生後数日から1ヶ月くらいの間は、赤ちゃんの薄い皮膚がポロポロとめくれるようになります。私自身は双子出産だったので早くに生まれる分、皮膚がとれる前の胎脂がとれることに驚きつつ、そっとはがすのが楽しかったりしました。

お母さんのお腹の中で、赤ちゃんは羊水に守られて成長しています。
生まれてから急に外部からの刺激を受けることになるため、お腹のなかにいるときから胎脂と呼ばれる油分をまとっています。この胎脂が生まれたての赤ちゃんにはまだついていますが、胎脂が少しずつ乾燥して起こるのが新生児落屑(らくせつ)です。

新生児落屑は病気ではなく、外部の環境に身体が慣れていく成長の過程です。
毎日少しずつはがれていき、はがれ落ちるのが終わると落ち着きます。身体のどの部分に起こるのかも、いつ終わるのかも赤ちゃんによってさまざまです。あまりに長く落屑が続く場合や剥がれ落ちた後発赤がみられるといった場合以外は慌てて病院に行く必要はありません。

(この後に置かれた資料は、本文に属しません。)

/-- Entry to STOP at the Drop Controller (R98): every pending entry is forfeited, each cradle's un-commits
are one event, and the gate is locked. -/
def State.stopForfeit (s : State) : State :=
  let gone := s.drc.claims
  let na := s.claimCount .a
  let nb := s.claimCount .b
  let s := s.setDrc { s.drc with claims := [], gateLock := true }
  ((s.reofferAll (gone.map (·.stem))).uncommit .a na).uncommit .b nb

/-! ## What is worked out again after an event (R78, R162, R163) -/

/-- The Cradle Manager works out BLOCKED again, and raises or ends it (R78, R13). -/
def State.reviewBlocked (s : State) : State :=
  if s.blockedNow = s.crm.blocked then s
  else if s.blockedNow then
    ((s.setCrm { s.crm with blocked := true }).raise1 .blocked 0).setHoldBlocked
      (s.policy (·.holdWhenBlocked))
  else
    ((s.setCrm { s.crm with blocked := false }).endCondition .blocked).setHoldBlocked false

/-- The Mode Controller's test that takes a building station to IDLE, made as a cradle leaves FILLING or CLOSING
(R162, R163). -/
def State.reviewIdle (s : State) : State := if s.idleNow then s.changeMode .idle else s

/-- The end of an event that changed cradles or the mode: the test for IDLE, then BLOCKED (log 11). -/
def State.settle (s : State) : State := s.reviewIdle.reviewBlocked

/-! ## STOP (R121 to R124) -/

/-- Enter STOP on a level-2 cause (R121), in the order of its steps; the end report of BLOCKED comes after. -/
def State.enterStop (s : State) (c : Cause) (param : BitVec 12) : State :=
  let r : Record := { cause := c, param := param, stamp := s.stamp }
  let s := (s.setAlc { s.alc with saved := s.alc.current, current := some r }).queueAlert
  let s := s.setAlc { s.alc with savedMode := some s.mdc.mode }
  let s := s.changeMode .stopped
  let s := s.stopForfeit
  let s := if s.policy (·.holdOnStop) then s.setHoldStop true else s
  s.reviewBlocked

/-- Raise a level-2 cause: it enters STOP, or waits in the level-2 pending set (R121, R122). -/
def State.raise2 (s : State) (c : Cause) (param : BitVec 12) : State :=
  if s.level = .stop then
    s.setAlc { s.alc with
      pend2 := putRecord { cause := c, param := param, stamp := s.stamp } s.alc.pend2 }
  else s.enterStop c param

/-- STOP ends (R123, R124), in the order of R124: the record that follows becomes current; the mode returns,
with the test it calls for and BLOCKED worked out again (log 11); the gate unlocks and the miss run is 0; the
hold reason STOP is cleared. -/
def State.endStop (s : State) : State :=
  let s :=
    match s.alc.saved with
    | some r => s.setAlc { s.alc with current := some r, saved := none }
    | none => s.setAlc { s.alc with current := s.alc.pend1.head?, pend1 := s.alc.pend1.tail }
  let s := s.queueAlert
  let s := s.changeMode (s.alc.savedMode.getD s.mdc.mode)
  let s := (s.setAlc { s.alc with savedMode := none }).settle
  let s := s.setDrc { s.drc with gateLock := false, missRun := 0 }
  s.setHoldStop false

/-- The current level-2 record retires: the lowest level-2 code follows, or STOP ends (R123). -/
def State.retire2 (s : State) : State :=
  match s.alc.pend2 with
  | r :: rs => (s.setAlc { s.alc with current := some r, pend2 := rs }).queueAlert
  | [] => s.endStop

/-! ## Announce pending and the ends of frames (R11, R12, R139 to R143) -/

/-- The pitch goes unannounced (R11): the count goes up, the flag is cleared, and a count of 8 begins
GAUGE-SILENT with parameter P, or 0 while P is unsynced (R12). -/
def State.unannouncedPitch (s : State) : State :=
  let n := min 255 (s.ptr.unannounced + 1)
  let s := s.setPtr { s.ptr with unannounced := n, announceExpected := false }
  if n = 8 ∧ s.ptr.gaugeSilent = false then
    (s.setPtr { s.ptr with gaugeSilent := true }).raise1 .gaugeSilent s.stamp
  else s

/-- An end of announce pending, reported to the Pitch Tracker (R11, R142). With the period not running there
is nothing to end. -/
def State.endAnnouncePending (s : State) : State :=
  if s.lbi.announcePending.isSome then
    let s := s.setLbi { s.lbi with announcePending := none }
    if s.ptr.announceExpected then s.unannouncedPitch else s
  else s

/-- The end of any frame at the receiver: back to WAITING FOR START with the run at 0 (R139), a running
reserve ends (R143), and a round that lost arbitration returns to IDLE (R42). -/
def State.frameEnd (s : State) : State :=
  (s.setLbi { s.lbi with
    receiver := .waitingStart, openRun := 0, claimReserve := none, reclaimReserve := none }).endLostFrame

/-- The end of a frame this station has driven to its last check bit: a successful frame sets the
transmit-mismatch count to 0 (R148). -/
def State.ownFrameEnd (s : State) : State :=
  (s.setLbi { s.lbi with tx := none, mismatches := 0 }).frameEnd

/-- The station starts driving a frame: it drives and reads the start mark (R137, R139). -/
def State.drive (s : State) (f : Frame) : State :=
  s.setLbi { s.lbi with tx := some f, receiver := .inFrame, openRun := 0 }

/-- The claim reserve opens (R143). -/
def State.openClaimReserve (s : State) : State :=
  s.setLbi { s.lbi with claimReserve := some s.now }

/-- The reclaim reserve opens (R143). -/
def State.openReclaimReserve (s : State) : State :=
  s.setLbi { s.lbi with reclaimReserve := some s.now }

/-- What follows once the kind of an ended frame with no good check is known: kind 0 ends announce pending
and opens the claim reserve, kind 3 opens the reclaim reserve (R140). -/
def State.badFrame (s : State) : FrameKind → State
  | .announce => s.endAnnouncePending.openClaimReserve
  | .reoffer => s.openReclaimReserve
  | _ => s

/-! ## The panel, and the guard of every command -/

/-- A refused panel request starts the REFUSE pulse, or starts it again (R132). -/
def State.refusePulse (s : State) : State := s.setAlc { s.alc with refuse := some s.now }

/-- An event is taken only while the part is not held in reset (R136, R182): held in reset it changes
nothing. -/
def running (s : State) (f : State → State) : Host.Outcome State Fault Refusal :=
  .next (if s.inReset then s else f s)

/-- A press of a button is a panel request (R125), but not while the button is held down from before the end of a
reset (R182). -/
def request (s : State) (button : Pin) (f : State → State) : Host.Outcome State Fault Refusal :=
  running s fun s => if (s.qualifier button).held then s else f s

end Sys2Proof.Machine
end

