-- ==== Sys2Proof/Machine/Reoffer.lean ====
section
/-! DEFINITION. The frames the station starts on its own account (chapters 6, 8 and 10): REOFFER frames and
notices, their start points and their ends. -/

namespace Sys2Proof.Machine

/-- The frame of a notice at the moment it starts: an ALERT takes the current record and the lost flag, a
MODE answer the lost flag (R151, R152, R175). -/
def State.frameOf (s : State) (number : StationNo) : Notice → Frame
  | .bunch b => .bunch number b
  | .quota i made => .quota number i made
  | .alert => .alert number s.alc.current s.lbi.lost
  | .join j => .join number j
  | .conflict => .conflict number
  | .status topic (.mode m l p h claims falling reoffers _) =>
    .status number topic (.mode m l p h claims falling reoffers s.lbi.lost)
  | .status topic body => .status number topic body

/-- The lost field a frame carries, if it is of a kind that carries one (R152). -/
def Frame.lostField : Frame → Option Bool
  | .alert _ _ lost => some lost
  | .status _ _ (.mode _ _ _ _ _ _ _ lost) => some lost
  | _ => none

/-- Start the notice at the head of the queue (R149): a frame with a lost field clears lost during send at
its start mark (R152), and an ALERT loses its resend mark (R151). -/
def State.startNotice (s : State) : State :=
  match s.number, s.lbi.notices with
  | some number, n :: _ =>
    let f := s.frameOf number n
    let s := if f.lostField.isSome then s.setLbi { s.lbi with lostDuring := false } else s
    let s := if n = .alert then s.setLbi { s.lbi with resend := false } else s
    s.drive f
  | _, _ => s

/-- Start the REOFFER of the list's head (R106). -/
def State.startReoffer (s : State) : State :=
  match s.number, s.rol.entries with
  | some number, st :: _ =>
    (s.setRol { s.rol with sending := some st.tag }).drive (.reoffer number st)
  | _, _ => s

/-- REOFFER_SEND: at a start point with an entry in the list, the expiry check, then the REOFFER of the head,
or the head of the notice queue when the check has emptied the list (R106, R141). -/
def execReofferSend (s : State) : Host.Outcome State Fault Refusal :=
  running s fun s =>
    if s.startPoint && !s.rol.entries.isEmpty then
      let s := s.expire
      if s.rol.entries.isEmpty then s.startNotice else s.startReoffer
    else s

/-- NOTICE_SEND: at a start point with no entry in the list after its expiry check, the head of the notice
queue (R141, R149, R106). -/
def execNoticeSend (s : State) : Host.Outcome State Fault Refusal :=
  running s fun s =>
    if s.startPoint && s.expire.rol.entries.isEmpty && !s.lbi.notices.isEmpty then s.expire.startNotice
    else s

/-- REOFFER_SENT: the entry leaves the list, the reclaim reserve opens, the mismatch count is 0 (R107, R143,
R148). -/
def execReofferSent (s : State) : Host.Outcome State Fault Refusal :=
  running s fun s =>
    match s.lbi.tx with
    | some (.reoffer _ _) =>
      let s := s.ownFrameEnd
      let s := s.setRol
        { entries := s.rol.entries.filter fun e => s.rol.sending != some e.tag, sending := none }
      s.openReclaimReserve
    | _ => s

/-- A frame that carried the lost flag set clears it, unless a notice was lost during the send (R152). -/
def State.clearLost (s : State) (f : Frame) : State :=
  if f.lostField = some true ∧ s.lbi.lostDuring = false then s.setLbi { s.lbi with lost := false } else s

/-- The notice of a frame sent leaves the queue; an ALERT marked to be sent again stays at the head without
its mark (R149, R151). -/
def State.noticeLeaves (s : State) : State :=
  if s.lbi.resend ∧ s.lbi.notices.head? = some .alert then s.setLbi { s.lbi with resend := false }
  else s.setLbi { s.lbi with notices := s.lbi.notices.tail }

/-- The successful end of the JOIN starts the join timer (R159). -/
def State.startJoinTimer (s : State) : Frame → State
  | .join _ _ =>
    if s.mdc.joinTimer = .waiting then s.setMdc { s.mdc with joinTimer := .running s.now } else s
  | _ => s

/-- NOTICE_SENT: R149, R151, R152, R148, R159. -/
def execNoticeSent (s : State) : Host.Outcome State Fault Refusal :=
  running s fun s =>
    match s.lbi.tx with
    | none | some (.claim _ _ _) | some (.reoffer _ _) => s
    | some f => ((s.ownFrameEnd.clearLost f).noticeLeaves).startJoinTimer f

end Sys2Proof.Machine
end

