-- ==== Sys2Proof/Machine/Step.lean ====
section
/-! DEFINITION. One step: the command at the front of the queue, or one bit time on an empty queue. -/

namespace Sys2Proof.Machine

/-- Take the command at the front of the queue and run it with the queue's rest. On an empty queue one bit time
passes (`State.tick`, log 7). -/
def step (s : State) : Host.Outcome State Fault Refusal :=
  match s.pending with
  | [] => .next s.tick
  | c :: rest => exec c (s.setPending rest)

/-- `s` with the command a table word spells put at the front of its queue; `s` itself where the word spells
none, which is every word (`decodeTableWord`). -/
def State.withFetchWord (s : State) (nbits w : Nat) : State :=
  match decodeTableWord nbits w with
  | none => s
  | some c => s.setPending (c :: s.pending)

end Sys2Proof.Machine
end

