/-- A good JOIN or CONFLICT of another device with the station's own number raises DUPLICATE, which stops the
station or waits in the level-2 pending set; a JOIN first queues a CONFLICT, which a full queue discards with the
lost flag set, NOTICE-LOST standing when the flag was clear, and DUPLICATE is raised all the same; a CONFLICT queues
nothing of the kind (R150, R160). -/
def Obligations.OwnNumberHeardIsDuplicate : Prop :=
  ∀ (s : State) (n : StationNo), s.inReset = false → s.receiving = true → s.number = some n →
    (∃ t, exec (.joinReceived n) s = .next t ∧
      (s.lbi.notices.length < 8 → t.lbi.notices[s.lbi.notices.length]? = some .conflict) ∧
      (8 ≤ s.lbi.notices.length → t.lbi.notices = s.lbi.notices ∧ t.lbi.lost = true ∧
        (s.lbi.lost = false → ⟨.noticeLost, 0, s.stamp⟩ ∈ t.standing)) ∧
      t.drc.falling = s.drc.falling ∧ t.crm.cradleA.stack = s.crm.cradleA.stack ∧
      t.crm.cradleB.stack = s.crm.cradleB.stack ∧ t.ptr.p = s.ptr.p ∧ t.ptr.h = s.ptr.h ∧
      (s.level ≠ .stop → t.mdc.mode = .stopped ∧
        t.alc.current = some ⟨.duplicate, BitVec.ofNat 12 n.val, s.stamp⟩ ∧ t.drc.claims = []) ∧
      (s.level = .stop → ⟨.duplicate, BitVec.ofNat 12 n.val, s.stamp⟩ ∈ t.alc.pend2 ∧ t.mdc = s.mdc)) ∧
    (∃ t, exec (.conflictReceived n) s = .next t ∧
      (∀ m ∈ t.lbi.notices, m ∈ s.lbi.notices ∨ m = .alert) ∧
      t.drc.falling = s.drc.falling ∧ t.crm.cradleA.stack = s.crm.cradleA.stack ∧
      t.crm.cradleB.stack = s.crm.cradleB.stack ∧ t.ptr.p = s.ptr.p ∧ t.ptr.h = s.ptr.h ∧
      (s.level ≠ .stop → t.mdc.mode = .stopped ∧
        t.alc.current = some ⟨.duplicate, BitVec.ofNat 12 n.val, s.stamp⟩ ∧ t.drc.claims = []) ∧
      (s.level = .stop → ⟨.duplicate, BitVec.ofNat 12 n.val, s.stamp⟩ ∈ t.alc.pend2 ∧ t.mdc = s.mdc))

/-! ## Cradles, beams and drops -/

/-- The ordinary sensor changes: present takes ABSENT to EMPTY (R64); absent takes EMPTY to ABSENT (R64), STALE
to ABSENT, ending STALE-CRADLE with the last one (R63), and COMPLETE to ABSENT with its timer stopped and its
record cleared (R72). The other cradle, the claims and the falling list and the recipes are unchanged. -/
def Obligations.CradleSensorChanges : Prop :=
  ∀ (s : State) (c : Cradle), s.inReset = false →
    ((s.cradle c).state = .absent → ∃ t, exec (.cradlePresent c) s = .next t ∧
      t.cradle c = { s.cradle c with state := .empty } ∧
      t.cradle (otherCradle c) = s.cradle (otherCradle c) ∧ t.drc = s.drc ∧ t.rct = s.rct ∧
      t.ptr.p = s.ptr.p ∧ t.ptr.h = s.ptr.h ∧
      (s.idleNow = false → t.mdc = s.mdc ∧ t.clu = s.clu ∧ t.rol = s.rol)) ∧
    ((s.cradle c).state = .empty ∨ (s.cradle c).state = .stale ∨ (s.cradle c).state = .complete →
      ∃ t, exec (.cradleAbsent c) s = .next t ∧
        t.cradle c = (if (s.cradle c).state = .complete then
          ⟨.absent, none, [], (s.cradle c).committed, none, none, none⟩
        else { s.cradle c with state := .absent }) ∧
        t.cradle (otherCradle c) = s.cradle (otherCradle c) ∧ t.drc = s.drc ∧ t.rct = s.rct ∧
        t.ptr.p = s.ptr.p ∧ t.ptr.h = s.ptr.h ∧
        (s.idleNow = false → t.mdc = s.mdc ∧ t.clu = s.clu ∧ t.rol = s.rol) ∧
        ((s.cradle c).state = .stale → (s.cradle (otherCradle c)).state ≠ .stale →
          AlertsAgree s → t.places .staleCradle = 0))

/-- A premature removal forfeits the cradle's pending entries and discards its falling ones, abandons the
recipe, reports a non-empty stack in a BUNCH notice with completion ABANDONED, clears the record and raises
PREMATURE-REMOVAL; the miss run and the other cradle are unchanged (R27, R73, R96, R97, R167 to R169). When it takes
the last building cradle of a station that R162 or R163 sends to IDLE, the station goes there, and a won round's
stem is forfeited after the others (R45). -/
def Obligations.PrematureRemoval : Prop :=
  ∀ (s : State) (c : Cradle) (i : Nat) (x : Recipe), s.inReset = false →
    ((s.cradle c).state = .filling ∨ (s.cradle c).state = .closing) →
    (s.cradle c).recipe = some i → s.rct[i]? = some x →
    ∃ t, exec (.cradleAbsent c) s = .next t ∧
      t.cradle c = { s.cradle c with
        state := .absent, recipe := none, stack := [], committed := 0, envelope := none } ∧
      t.cradle (otherCradle c) = s.cradle (otherCradle c) ∧
      t.drc = { s.drc with
        claims := s.drc.claims.filter (·.cradle ≠ c)
        falling := s.drc.falling.filter (·.claim.cradle ≠ c) } ∧
      t.rct[i]? = some { x with inProgress := x.inProgress - 1 } ∧
      (∀ j, j ≠ i → t.rct[j]? = s.rct[j]?) ∧
      t.mdc = { s.mdc with mode :=
        if t.someBuilding = false ∧
          (s.mdc.mode = .active ∧ allExhausted t.rct = true ∨ s.mdc.mode = .draining) then .idle
        else s.mdc.mode } ∧
      t.rol = (s.reofferAll ((s.drc.claims.filter (·.cradle = c)).map (·.stem) ++
        if t.mdc.mode = s.mdc.mode then [] else s.wonStems)).rol ∧
      ((s.cradle c).stack ≠ [] → s.lbi.notices.length < 8 →
        ∃ b, t.lbi.notices[s.lbi.notices.length]? = some (.bunch b) ∧ b.cradle = c ∧ b.recipe = i ∧
          b.completion = .abandoned ∧ b.count = (s.cradle c).stack.length ∧ b.made = x.made ∧
          b.reoffered = ((s.cradle c).stack.filter (·.kind = .reclaim)).length ∧
          b.unverified = ((s.cradle c).stack.filter (·.verified = false)).length ∧
          b.mean = meanLength ((s.cradle c).stack.map (·.length.val))) ∧
      ⟨.prematureRemoval, cradleParam c, s.stamp⟩ ∈ t.standing ∧ t.ptr.p = s.ptr.p ∧ t.ptr.h = s.ptr.h

/-- BEAM_BLOCKED with an OPEN falling entry for the beam's cradle: the oldest one has LANDED. It leaves the
list, its stem goes onto the stack verified, the committed count goes down by one and the miss run is 0
(R88, R89, R67). The Nth landing completes the bunch FULL: the recipe's made count goes up by one and, at its quota,
the recipe is EXHAUSTED with a QUOTA notice ahead of the BUNCH notice; the removal timer starts (R26, R70, R170).
The station goes to IDLE when no cradle is building and R162 or R163 asks for it, which forfeits a won round's stem
(R45). -/
def Obligations.BeamBlockedLandsTheOldestOpenStem : Prop :=
  ∀ (s : State) (c : Cradle) (before after : List Falling) (f : Falling) (i : Nat) (x : Recipe),
    s.inReset = false → (s.beam c).blocked = false → s.drc.falling = before ++ f :: after →
    f.claim.cradle = c → f.window = .opened →
    (∀ g ∈ before, g.claim.cradle ≠ c ∨ g.window = .waiting) →
    (s.cradle c).recipe = some i → s.rct[i]? = some x →
    let made := if x.q = 0 then min 4095 (x.made + 1) else x.made + 1
    let spent := x.exhausted = false ∧ x.q ≠ 0 ∧ made = x.q
    let waiting := s.lbi.notices.length
    ∃ t, exec (.beamBlocked c) s = .next t ∧
      t.drc = { (s.setBeam c { s.beam c with blocked := true, timer := some s.now }).drc with
        falling := before ++ after, missRun := 0 } ∧ t.ptr.p = s.ptr.p ∧ t.ptr.h = s.ptr.h ∧
      (t.cradle c).stack =
        ⟨f.claim.stem.tag, f.claim.stem.length, f.claim.stem.grade, f.claim.kind, true⟩
          :: (s.cradle c).stack ∧
      (t.cradle c).committed = (s.cradle c).committed - 1 ∧
      (t.cradle c).envelope = (s.cradle c).envelope ∧
      t.cradle (otherCradle c) = s.cradle (otherCradle c) ∧
      t.mdc = { s.mdc with mode :=
        if t.someBuilding = false ∧
          (s.mdc.mode = .active ∧ allExhausted t.rct = true ∨ s.mdc.mode = .draining) then .idle
        else s.mdc.mode } ∧
      t.rol = (if t.mdc.mode = s.mdc.mode then s else s.reofferAll s.wonStems).rol ∧
      (∀ j, j ≠ i → t.rct[j]? = s.rct[j]?) ∧
      ((s.cradle c).stack.length + 1 ≠ x.n → (t.cradle c).state = (s.cradle c).state ∧ t.rct = s.rct) ∧
      ((s.cradle c).stack.length + 1 = x.n →
        (t.cradle c).state = .complete ∧ (t.cradle c).completion = some .full ∧
        (t.cradle c).removal = some s.now ∧
        t.rct[i]? = some { x with
          inProgress := x.inProgress - 1
          made := made
          exhausted := x.exhausted || decide spent } ∧
        (spent → waiting < 8 → t.lbi.notices[waiting]? = some (.quota i made)) ∧
        ((if spent then waiting < 7 else waiting < 8) →
          ∃ b, t.lbi.notices[if spent then waiting + 1 else waiting]? = some (.bunch b) ∧
            b.cradle = c ∧ b.recipe = i ∧ b.completion = .full ∧ b.count = x.n ∧
            b.mean = meanLength ((t.cradle c).stack.map (·.length.val)) ∧ b.made = made))

/-- BEAM_BLOCKED with no OPEN falling entry for the beam's cradle is stray: STRAY stands with the cradle as
parameter, the beam's timer starts, and the falling list, the cradles and the miss run are unchanged (R90). Its
premises on BLOCKED and on the test for IDLE hold in every sound state (EveryStepKeepsTheTracker). -/
def Obligations.StrayBreakChangesNothingElse : Prop :=
  ∀ (s : State) (c : Cradle), s.inReset = false → (s.beam c).blocked = false →
    s.crm.blocked = s.blockedNow → s.idleNow = false →
    (∀ f ∈ s.drc.falling, f.claim.cradle ≠ c ∨ f.window = .waiting) →
    ∃ t, exec (.beamBlocked c) s = .next t ∧
      ⟨.stray, cradleParam c, s.stamp⟩ ∈ t.standing ∧
      t.drc = (s.setBeam c { s.beam c with blocked := true, timer := some s.now }).drc ∧
      t.crm = s.crm ∧ t.rct = s.rct ∧ t.rol = s.rol ∧ t.clu = s.clu ∧ t.mdc = s.mdc ∧ t.ptr = s.ptr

気を付けなければいけないのは、めくれている皮膚を無理やりとってしまわないようにすること。
赤ちゃんの肌は薄くバリア機能が十分ではありません。弱酸性の大人に比べて中性に近く菌も増えやすい状態です。そのため落屑もお湯の中でそっと洗ってあげる程度で大丈夫です。刺激に弱い赤ちゃんの肌に負担がかからないようにしましょう。